A lot, as always; he has a magpie mind that leaps from reference to inference to imagination with nary time for a breath; that alights on one idea only to fly off to another; that has found expression in a glorious jumble of enthusiastic self-expression.

It has given Gucci a new identity, one that has been adopted with alacrity by a growing tribe of acolytes, and has helped make the brand the envy of the market. But it has also gotten it in trouble before: First in 2018, when Michele set his show in an operating room and then sent models in what looked like Sikh turbans down his runway, provoking charges of cultural appropriation, and then, earlier this year, with a sweater that resembled blackface.

The latter mistake provoked apologies and systemic company change, including establishing a diversity and inclusion council. Some of their advisers, including Dapper Dan, were on the front row of the show.

What was Michele thinking?

“I wanted to show how society today can have the ability to confine individuality and that Gucci can be the antidote,” he said later. “For me, the show was the journey from conformity to freedom and creativity. Uniforms, utilitarian clothes, such straitjackets, were included in the fashion show as the most extreme version of restriction imposed by society and those who control it. These clothes were a statement for the fashion show and part of a performance.” Given the show was partly about freedom, Gucci felt the model should be free to protest.

Hari Nef, a trans actress, who was also at the show, wrote on Instagram that she saw it as “more a provocative reminder of submission than a glamorisation of insanity.”

And perhaps the mere fact the conversation exists is a good thing. It is part of fashion’s job to provoke; to challenge conventional wisdom and forms of identity; to give physical expression to emotional ideas.

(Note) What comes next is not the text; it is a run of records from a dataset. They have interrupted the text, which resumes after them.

-- ==== Sys2Proof/Machine/Flags.lean ====
section
/-! DEFINITION. The numbers of states, reasons and causes on a station line, from 0 in the order of the owning chapter's state table; results and NOT_READY reasons; bit sets; and the duty of a feed level (section 8.8, R110). -/

namespace Sys2Proof.Machine

open Sys2Proof

/-! ### Results -/

/-- The code of a result (section 8.8). -/
def Result.code : Result → Byte
  | .ok => 0x00
  | .frameError => 0x01
  | .unknownRequest => 0x02
  | .badLength => 0x03
  | .badValue => 0x04
  | .notPermitted => 0x05
  | .busy => 0x06
  | .notReady => 0x07
  | .stalePlan => 0x08
  | .full => 0x09
  | .notFound => 0x0A
  | .locked => 0x0B

/-- The code of a NOT_READY reason (section 8.8). -/
def NotReadyReason.code : NotReadyReason → Byte
  | .noCall => 0x01
  | .unreferenced => 0x02
  | .faulted => 0x03
  | .stopped => 0x04
  | .referenceFault => 0x05
  | .channelFault => 0x06
  | .channelHigh => 0x07
  | .noStep => 0x08
  | .heldForDeck => 0x09
  | .defaulted => 0x0B
  | .estop => 0x0C
  | .travelNotParked => 0x0D
  | .notOverHold => 0x0E
  | .diverterReject => 0x0F
  | .lineNotClear => 0x10
  | .beltNotRunning => 0x11
  | .dust => 0x12
  | .deckHold => 0x13
  | .scaleFault => 0x14
  | .targetMet => 0x16
  | .noActiveStep => 0x17

/-- The answer OK with data. -/
def answerOk (data : List Byte) : Answer := { result := .ok, data := data }

/-- An answer without data. -/
def answerOnly (r : Result) : Answer := { result := r, data := [] }

/-- The answer NOT_READY with its reason byte (R162). -/
def answerNotReady (r : NotReadyReason) : Answer := { result := .notReady, data := [r.code] }

/-! ### Numbers of states, reasons and causes -/

def ConverterState.number : ConverterState → Byte
  | .running => 0
  | .halted => 1

/-- The cycle position, 1..4. -/
def CyclePosition.number : CyclePosition → Byte
  | .p1 => 1
  | .p2 => 2
  | .p3 => 3
  | .p4 => 4

def ScaleState.number : ScaleState → Byte
  | .normal => 0
  | .scaleFault => 1

def ScaleInput.number : ScaleInput → Byte
  | .waiting => 0
  | .live => 1
  | .stuck => 2
  | .noReference => 3

def ChannelStage.number : ChannelStage → Byte
  | .normal => 0
  | .warn => 1
  | .high => 2
  | .fault => 3

def LoaderStage.number : LoaderStage → Byte
  | .clear => 0
  | .warn => 1
  | .high => 2
  | .trip => 3

def ReferenceState.number : ReferenceState → Byte
  | .good => 0
  | .fault => 1

def TravelState.number : TravelState → Byte
  | .unreferenced => 0
  | .referencing => 1
  | .parked => 2
  | .pending => 3
  | .moving => 4
  | .creeping => 5
  | .fault => 6
  | .stopped => 7

def FaultCause.number : FaultCause → Byte
  | .timeout => 0
  | .hunting => 1
  | .limit => 2

/-- The fault cause of the status record: "none" is the fourth value of section 4.1's list. -/
def faultCauseByte : Option FaultCause → Byte
  | some c => c.number
  | none => 3

def Diverter.number : Diverter → Byte
  | .normal => 0
  | .reject => 1

/-- TRAVEL_DIR: fore, aft or none. -/
def directionByte : Option Direction → Byte
  | some .fore => 0
  | some .aft => 1
  | none => 2

def StepState.number : StepState → Byte
  | .pending => 0
  | .active => 1
  | .held => 2
  | .done => 3
  | .cancelled => 4

def HoldReason.number : HoldReason → Byte
  | .trim => 0
  | .holdFull => 1
  | .position => 2
  | .power => 3
  | .operator => 4
  | .scale => 5

def CutoffReason.number : CutoffReason → Byte
  | .target => 0
  | .operator => 1
  | .position => 2
  | .trim => 3
  | .scale => 4
  | .deck => 5

def GovernorState.number : GovernorState → Byte
  | .idle => 0
  | .ramping => 1
  | .running => 2
  | .dribble => 3
  | .paused => 4
  | .cutoff => 5

def PauseReason.number : PauseReason → Byte
  | .dust => 0
  | .cabSilent => 1
  | .deckHold => 2
  | .beltStopped => 3
  | .estop => 4

def DoneFlag.number : DoneFlag → Byte
  | .none => 0
  | .shortClosed => 1
  | .cancelled => 2

/-- The number of a station (section 8.8, RIGHTS). -/
def stationNumber : Station → Byte
  | .cab => 0
  | .deck => 1
  | .office => 2

/-- The hold byte: the hold's number, 0 for none (section 8.8). -/
def holdByte : Option Hold → Byte
  | some h => BitVec.ofNat 8 (holdNumber h)
  | none => 0

/-- The slot byte: FFh is NONE or the unassigned account (section 8.8). -/
def slotByte : Option Slot → Byte
  | some i => BitVec.ofNat 8 i.val
  | none => 0xFF

/-! ### Sets and duties -/

/-- The pause set as a bit set, in the order of section 6.1. -/
def PauseSet.bits (p : PauseSet) : Nat := bitSet [p.dust, p.cabSilent, p.deckHold, p.beltStopped, p.estop]

/-- Whether a reason is in the pause set. -/
def PauseSet.has (p : PauseSet) : PauseReason → Bool
  | .dust => p.dust
  | .cabSilent => p.cabSilent
  | .deckHold => p.deckHold
  | .beltStopped => p.beltStopped
  | .estop => p.estop

/-- The pause set with a reason put in. -/
def PauseSet.add (p : PauseSet) : PauseReason → PauseSet
  | .dust => { p with dust := true }
  | .cabSilent => { p with cabSilent := true }
  | .deckHold => { p with deckHold := true }
  | .beltStopped => { p with beltStopped := true }
  | .estop => { p with estop := true }

/-- The FEED_RATE duty of a commanded level (R110). -/
def duty (level : Nat) : Nat := (level * 255 + 50) / 100

/-- The port status byte: discarded flag, pending events, Cab presence live, DEFAULTED (section 8.8). -/
def portStatus (discarded pendingEvents presence defaulted : Bool) : Byte :=
  BitVec.ofNat 8 (bitSet [discarded, pendingEvents, presence, defaulted])

end Sys2Proof.Machine
end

The fact that Michele refused to rest on his come-one-come-all laurels and instead tried something newish, though it may disappoint some of his fans, gave his actual clothes, not the performance clothes, a more streamlined, less frenetic presence. They didn’t jabber all at once. They chose their moment — and that idea of choice (to protest, to reveal, to conceal) is powerful.

Michele thinks about that. Not enough designers seem to. It’s just that he doesn’t always seem to think it through.